As any seasoned filmmaker will attest, scenes involving animals, water, or children are the holy trinity of production nightmares. They are unpredictable, exhausting, and impossible to control. What Nancy was currently dealing with was an entire background cast of pre-teens.

Between takes, the camp extras were a hurricane of giggles, crying fits, and sugar crashes. Even worse, the hormones were just beginning to kick in. Nancy had already caught two eleven-year-old extras trying to sneak off behind the craft services tent for a "secret date."

'Damn it,' Nancy thought, rubbing her temples as a gaggle of girls ran past her, shrieking. 'You're eleven years old! Learn your blocking and stop passing love notes!'

The only thing keeping Nancy from a complete, Hollywood-cliché meltdown was her lead actor.

Marvin had been a revelation.
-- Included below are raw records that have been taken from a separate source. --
-- ==== Sys2Proof/Laws/State.lean ====
section
/-!
SUPPORT. One lemma per field per update of the state, each true by unfolding.
-/

namespace Sys2Proof.Machine

set_option Elab.async false

/-! ### `poison` -/

@[simp] theorem State.poison_regs (s : State) (why : Fault) :
    (s.poison why).regs = s.regs := rfl

@[simp] theorem State.poison_params (s : State) (why : Fault) :
    (s.poison why).params = s.params := rfl

@[simp] theorem State.poison_tick (s : State) (why : Fault) :
    (s.poison why).tick = s.tick := rfl

@[simp] theorem State.poison_tl (s : State) (why : Fault) :
    (s.poison why).tl = { s.tl with unmodelled := match s.tl.unmodelled with | some f => some f | none => some why } := rfl

@[simp] theorem State.poison_out (s : State) (why : Fault) :
    (s.poison why).out = s.out := rfl

@[simp] theorem State.poison_bridge (s : State) (why : Fault) :
    (s.poison why).bridge = s.bridge := rfl

@[simp] theorem State.poison_refusals (s : State) (why : Fault) :
    (s.poison why).refusals = s.refusals := rfl

@[simp] theorem State.poison_guardOpen (s : State) (why : Fault) :
    (s.poison why).guardOpen = s.guardOpen := rfl

@[simp] theorem State.poison_draws (s : State) (why : Fault) :
    (s.poison why).draws = s.draws := rfl

@[simp] theorem State.poison_inbox (s : State) (why : Fault) :
    (s.poison why).inbox = s.inbox := rfl

@[simp] theorem State.poison_word (s : State) (why : Fault) (m : Nat) :
    (s.poison why).word m = s.word m := rfl

/-! ### `store` -/

@[simp] theorem State.store_regs (s : State) (n : Nat) (w : Word) :
    (s.store n w).regs = bif Nat.beq n 464 then (s.regs.put 464 w).put 465 0 else s.regs.put n w := rfl

@[simp] theorem State.store_params (s : State) (n : Nat) (w : Word) :
    (s.store n w).params = s.params := rfl

@[simp] theorem State.store_tick (s : State) (n : Nat) (w : Word) :
    (s.store n w).tick = s.tick := rfl

@[simp] theorem State.store_tl (s : State) (n : Nat) (w : Word) :
    (s.store n w).tl = s.tl := rfl

@[simp] theorem State.store_out (s : State) (n : Nat) (w : Word) :
    (s.store n w).out = s.out := rfl

@[simp] theorem State.store_bridge (s : State) (n : Nat) (w : Word) :
    (s.store n w).bridge = s.bridge := rfl

@[simp] theorem State.store_refusals (s : State) (n : Nat) (w : Word) :
    (s.store n w).refusals = s.refusals := rfl

@[simp] theorem State.store_guardOpen (s : State) (n : Nat) (w : Word) :
    (s.store n w).guardOpen = s.guardOpen := rfl

@[simp] theorem State.store_draws (s : State) (n : Nat) (w : Word) :
    (s.store n w).draws = s.draws := rfl

@[simp] theorem State.store_inbox (s : State) (n : Nat) (w : Word) :
    (s.store n w).inbox = s.inbox := rfl

/-! ### `refuse` -/

@[simp] theorem State.refuse_regs (s : State) (why : RefusedOp) :
    (s.refuse why).regs = s.regs := rfl

@[simp] theorem State.refuse_params (s : State) (why : RefusedOp) :
    (s.refuse why).params = s.params := rfl

@[simp] theorem State.refuse_tick (s : State) (why : RefusedOp) :
    (s.refuse why).tick = s.tick := rfl

@[simp] theorem State.refuse_tl (s : State) (why : RefusedOp) :
    (s.refuse why).tl = s.tl := rfl

@[simp] theorem State.refuse_out (s : State) (why : RefusedOp) :
    (s.refuse why).out = { s.out with refused := s.out.refused ++ [why] } := rfl

@[simp] theorem State.refuse_bridge (s : State) (why : RefusedOp) :
    (s.refuse why).bridge = s.bridge := rfl

@[simp] theorem State.refuse_refusals (s : State) (why : RefusedOp) :
    (s.refuse why).refusals = s.refusals + 1 := rfl

@[simp] theorem State.refuse_guardOpen (s : State) (why : RefusedOp) :
    (s.refuse why).guardOpen = s.guardOpen := rfl

@[simp] theorem State.refuse_draws (s : State) (why : RefusedOp) :
    (s.refuse why).draws = s.draws := rfl

@[simp] theorem State.refuse_inbox (s : State) (why : RefusedOp) :
    (s.refuse why).inbox = s.inbox := rfl

@[simp] theorem State.refuse_word (s : State) (why : RefusedOp) (m : Nat) :
    (s.refuse why).word m = s.word m := rfl

/-! ### `respond` -/

@[simp] theorem State.respond_regs (s : State) (w : Word) :
    (s.respond w).regs = s.regs := rfl

@[simp] theorem State.respond_params (s : State) (w : Word) :
    (s.respond w).params = s.params := rfl

@[simp] theorem State.respond_tick (s : State) (w : Word) :
    (s.respond w).tick = s.tick := rfl

@[simp] theorem State.respond_tl (s : State) (w : Word) :
    (s.respond w).tl = s.tl := rfl

@[simp] theorem State.respond_out (s : State) (w : Word) :
    (s.respond w).out = { s.out with responses := s.out.responses ++ [w] } := rfl

@[simp] theorem State.respond_bridge (s : State) (w : Word) :
    (s.respond w).bridge = s.bridge := rfl

@[simp] theorem State.respond_refusals (s : State) (w : Word) :
    (s.respond w).refusals = s.refusals := rfl

@[simp] theorem State.respond_guardOpen (s : State) (w : Word) :
    (s.respond w).guardOpen = s.guardOpen := rfl

@[simp] theorem State.respond_draws (s : State) (w : Word) :
    (s.respond w).draws = s.draws := rfl

@[simp] theorem State.respond_inbox (s : State) (w : Word) :
    (s.respond w).inbox = s.inbox := rfl

@[simp] theorem State.respond_word (s : State) (w : Word) (m : Nat) :
    (s.respond w).word m = s.word m := rfl

/-! ### `callDuty` -/

@[simp] theorem State.callDuty_regs (s : State) (d : Legs I32) :
    (s.callDuty d).regs = s.regs := rfl

@[simp] theorem State.callDuty_params (s : State) (d : Legs I32) :
    (s.callDuty d).params = s.params := rfl

@[simp] theorem State.callDuty_tick (s : State) (d : Legs I32) :
    (s.callDuty d).tick = s.tick := rfl

@[simp] theorem State.callDuty_tl (s : State) (d : Legs I32) :
    (s.callDuty d).tl = { s.tl with emitted := true } := rfl

@[simp] theorem State.callDuty_out (s : State) (d : Legs I32) :
    (s.callDuty d).out = { s.out with sinks := s.out.sinks ++ [.duty d.a d.b d.c] } := rfl

@[simp] theorem State.callDuty_bridge (s : State) (d : Legs I32) :
    (s.callDuty d).bridge = { s.bridge with duty := some d } := rfl

@[simp] theorem State.callDuty_refusals (s : State) (d : Legs I32) :
    (s.callDuty d).refusals = s.refusals := rfl

@[simp] theorem State.callDuty_guardOpen (s : State) (d : Legs I32) :
    (s.callDuty d).guardOpen = s.guardOpen := rfl

@[simp] theorem State.callDuty_draws (s : State) (d : Legs I32) :
    (s.callDuty d).draws = s.draws := rfl

@[simp] theorem State.callDuty_inbox (s : State) (d : Legs I32) :
    (s.callDuty d).inbox = s.inbox := rfl

@[simp] theorem State.callDuty_word (s : State) (d : Legs I32) (m : Nat) :
    (s.callDuty d).word m = s.word m := rfl

/-! ### `callZ` -/

@[simp] theorem State.callZ_regs (s : State) (m : Word) :
    (s.callZ m).regs = s.regs := rfl

@[simp] theorem State.callZ_params (s : State) (m : Word) :
    (s.callZ m).params = s.params := rfl

@[simp] theorem State.callZ_tick (s : State) (m : Word) :
    (s.callZ m).tick = s.tick := rfl

@[simp] theorem State.callZ_tl (s : State) (m : Word) :
    (s.callZ m).tl = s.tl := rfl

@[simp] theorem State.callZ_out (s : State) (m : Word) :
    (s.callZ m).out = { s.out with sinks := s.out.sinks ++ [.z m] } := rfl

@[simp] theorem State.callZ_bridge (s : State) (m : Word) :
    (s.callZ m).bridge = { s.bridge with z := some m } := rfl

@[simp] theorem State.callZ_refusals (s : State) (m : Word) :
    (s.callZ m).refusals = s.refusals := rfl

@[simp] theorem State.callZ_guardOpen (s : State) (m : Word) :
    (s.callZ m).guardOpen = s.guardOpen := rfl

@[simp] theorem State.callZ_draws (s : State) (m : Word) :
    (s.callZ m).draws = s.draws := rfl

@[simp] theorem State.callZ_inbox (s : State) (m : Word) :
    (s.callZ m).inbox = s.inbox := rfl

@[simp] theorem State.callZ_word (s : State) (m : Word) (n : Nat) :
    (s.callZ m).word n = s.word n := rfl

/-! ### `setInbox` -/

@[simp] theorem State.setInbox_regs (s : State) (inbox : List Segment) :
    (s.setInbox inbox).regs = s.regs := rfl

@[simp] theorem State.setInbox_params (s : State) (inbox : List Segment) :
    (s.setInbox inbox).params = s.params := rfl

@[simp] theorem State.setInbox_tick (s : State) (inbox : List Segment) :
    (s.setInbox inbox).tick = s.tick := rfl

@[simp] theorem State.setInbox_tl (s : State) (inbox : List Segment) :
    (s.setInbox inbox).tl = s.tl := rfl

@[simp] theorem State.setInbox_out (s : State) (inbox : List Segment) :
    (s.setInbox inbox).out = s.out := rfl

@[simp] theorem State.setInbox_bridge (s : State) (inbox : List Segment) :
    (s.setInbox inbox).bridge = s.bridge := rfl

@[simp] theorem State.setInbox_refusals (s : State) (inbox : List Segment) :
    (s.setInbox inbox).refusals = s.refusals := rfl

@[simp] theorem State.setInbox_guardOpen (s : State) (inbox : List Segment) :
    (s.setInbox inbox).guardOpen = s.guardOpen := rfl

@[simp] theorem State.setInbox_draws (s : State) (inbox : List Segment) :
    (s.setInbox inbox).draws = s.draws := rfl

@[simp] theorem State.setInbox_inbox (s : State) (inbox : List Segment) :
    (s.setInbox inbox).inbox = inbox := rfl

@[simp] theorem State.setInbox_word (s : State) (inbox : List Segment) (m : Nat) :
    (s.setInbox inbox).word m = s.word m := rfl

/-! ### `closeGuard` -/

@[simp] theorem State.closeGuard_regs (s : State) :
    (s.closeGuard).regs = s.regs := rfl

@[simp] theorem State.closeGuard_params (s : State) :
    (s.closeGuard).params = s.params := rfl

@[simp] theorem State.closeGuard_tick (s : State) :
    (s.closeGuard).tick = s.tick := rfl

@[simp] theorem State.closeGuard_tl (s : State) :
    (s.closeGuard).tl = s.tl := rfl

@[simp] theorem State.closeGuard_out (s : State) :
    (s.closeGuard).out = s.out := rfl

@[simp] theorem State.closeGuard_bridge (s : State) :
    (s.closeGuard).bridge = s.bridge := rfl

@[simp] theorem State.closeGuard_refusals (s : State) :
    (s.closeGuard).refusals = s.refusals := rfl

@[simp] theorem State.closeGuard_guardOpen (s : State) :
    (s.closeGuard).guardOpen = false := rfl

@[simp] theorem State.closeGuard_draws (s : State) :
    (s.closeGuard).draws = s.draws := rfl

@[simp] theorem State.closeGuard_inbox (s : State) :
    (s.closeGuard).inbox = s.inbox := rfl

@[simp] theorem State.closeGuard_word (s : State) (m : Nat) :
    (s.closeGuard).word m = s.word m := rfl

/-! ### `openTick` -/

@[simp] theorem State.openTick_regs (s : State) :
    (s.openTick).regs = s.regs := rfl

@[simp] theorem State.openTick_params (s : State) :
    (s.openTick).params = s.params := rfl

@[simp] theorem State.openTick_tick (s : State) :
    (s.openTick).tick = s.tick := rfl

@[simp] theorem State.openTick_tl (s : State) :
    (s.openTick).tl = TickLocal.none := rfl

@[simp] theorem State.openTick_out (s : State) :
    (s.openTick).out = s.out := rfl

@[simp] theorem State.openTick_bridge (s : State) :
    (s.openTick).bridge = s.bridge := rfl

@[simp] theorem State.openTick_refusals (s : State) :
    (s.openTick).refusals = s.refusals := rfl

@[simp] theorem State.openTick_guardOpen (s : State) :
    (s.openTick).guardOpen = s.guardOpen := rfl

@[simp] theorem State.openTick_draws (s : State) :
    (s.openTick).draws = s.draws := rfl

@[simp] theorem State.openTick_inbox (s : State) :
    (s.openTick).inbox = s.inbox := rfl

@[simp] theorem State.openTick_word (s : State) (m : Nat) :
    (s.openTick).word m = s.word m := rfl

/-! ### `closeTick` -/

@[simp] theorem State.closeTick_regs (s : State) :
    (s.closeTick).regs = s.regs := rfl

@[simp] theorem State.closeTick_params (s : State) :
    (s.closeTick).params = s.params := rfl

@[simp] theorem State.closeTick_tick (s : State) :
    (s.closeTick).tick = s.tick + 1 := rfl

@[simp] theorem State.closeTick_tl (s : State) :
    (s.closeTick).tl = TickLocal.none := rfl

@[simp] theorem State.closeTick_out (s : State) :
    (s.closeTick).out = s.out := rfl

@[simp] theorem State.closeTick_bridge (s : State) :
    (s.closeTick).bridge = s.bridge := rfl

@[simp] theorem State.closeTick_refusals (s : State) :
    (s.closeTick).refusals = s.refusals := rfl

@[simp] theorem State.closeTick_guardOpen (s : State) :
    (s.closeTick).guardOpen = s.guardOpen := rfl

@[simp] theorem State.closeTick_draws (s : State) :
    (s.closeTick).draws = s.draws := rfl

@[simp] theorem State.closeTick_inbox (s : State) :
    (s.closeTick).inbox = s.inbox := rfl

@[simp] theorem State.closeTick_word (s : State) (m : Nat) :
    (s.closeTick).word m = s.word m := rfl

/-! ### `startOp` and `openGuard` -/

@[simp] theorem State.startOp_word (s : State) (m : Nat) : s.startOp.word m = s.word m := by
  unfold State.startOp; split <;> rfl

@[simp] theorem State.startOp_regs (s : State) : s.startOp.regs = s.regs := by
  unfold State.startOp; split <;> rfl

@[simp] theorem State.startOp_params (s : State) : s.startOp.params = s.params := by
  unfold State.startOp; split <;> rfl

@[simp] theorem State.startOp_tick (s : State) : s.startOp.tick = s.tick := by
  unfold State.startOp; split <;> rfl

@[simp] theorem State.startOp_tl (s : State) : s.startOp.tl = s.tl := by
  unfold State.startOp; split <;> rfl

@[simp] theorem State.startOp_bridge (s : State) : s.startOp.bridge = s.bridge := by
  unfold State.startOp; split <;> rfl

@[simp] theorem State.startOp_refusals (s : State) : s.startOp.refusals = s.refusals := by
  unfold State.startOp; split <;> rfl

@[simp] theorem State.startOp_guardOpen (s : State) : s.startOp.guardOpen = s.guardOpen := by
  unfold State.startOp; split <;> rfl

@[simp] theorem State.startOp_draws (s : State) : s.startOp.draws = s.draws := by
  unfold State.startOp; split <;> rfl

@[simp] theorem State.startOp_inbox (s : State) : s.startOp.inbox = s.inbox := by
  unfold State.startOp; split <;> rfl

theorem State.startOp_out (s : State) : s.startOp.out = if s.guardOpen then s.out else Outputs.none := by
  unfold State.startOp; split <;> rfl

@[simp] theorem State.openGuard_word (s : State) (m : Nat) : s.openGuard.word m = s.word m := s.startOp_word m

@[simp] theorem State.openGuard_guardOpen (s : State) : s.openGuard.guardOpen = true := rfl

@[simp] theorem State.openGuard_regs (s : State) : s.openGuard.regs = s.regs := s.startOp_regs

@[simp] theorem State.openGuard_params (s : State) : s.openGuard.params = s.params := s.startOp_params

@[simp] theorem State.openGuard_tick (s : State) : s.openGuard.tick = s.tick := s.startOp_tick

@[simp] theorem State.openGuard_tl (s : State) : s.openGuard.tl = s.tl := s.startOp_tl

@[simp] theorem State.openGuard_bridge (s : State) : s.openGuard.bridge = s.bridge := s.startOp_bridge

@[simp] theorem State.openGuard_refusals (s : State) : s.openGuard.refusals = s.refusals := s.startOp_refusals

@[simp] theorem State.openGuard_draws (s : State) : s.openGuard.draws = s.draws := s.startOp_draws

@[simp] theorem State.openGuard_inbox (s : State) : s.openGuard.inbox = s.inbox := s.startOp_inbox

theorem State.openGuard_out (s : State) : s.openGuard.out = if s.guardOpen then s.out else Outputs.none :=
  s.startOp_out

end Sys2Proof.Machine
end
He didn't just keep his promise to behave; he operated with a level of mechanized precision that left the veteran crew in stunned silence. When the camera wasn't rolling, he retreated to his trailer, managing his "business". When he was called to set, he hit his marks flawlessly, knew the lighting setups, and never complained about the cold.

Even David, the famously cynical Assistant Producer dispatched by Disney to babysit the "novice" director, had been rendered speechless. Just yesterday, after Marvin nailed a complex, highly emotional three-page dialogue scene in a single take, David had leaned over to Nancy and whispered, "My God. This kid is a machine. He's a natural-born anchor."

"Marvin! Marvin, we need you on set!" Nancy called out, massaging the bridge of her nose.

"Here I am, Director," a calm, melodic voice rang out.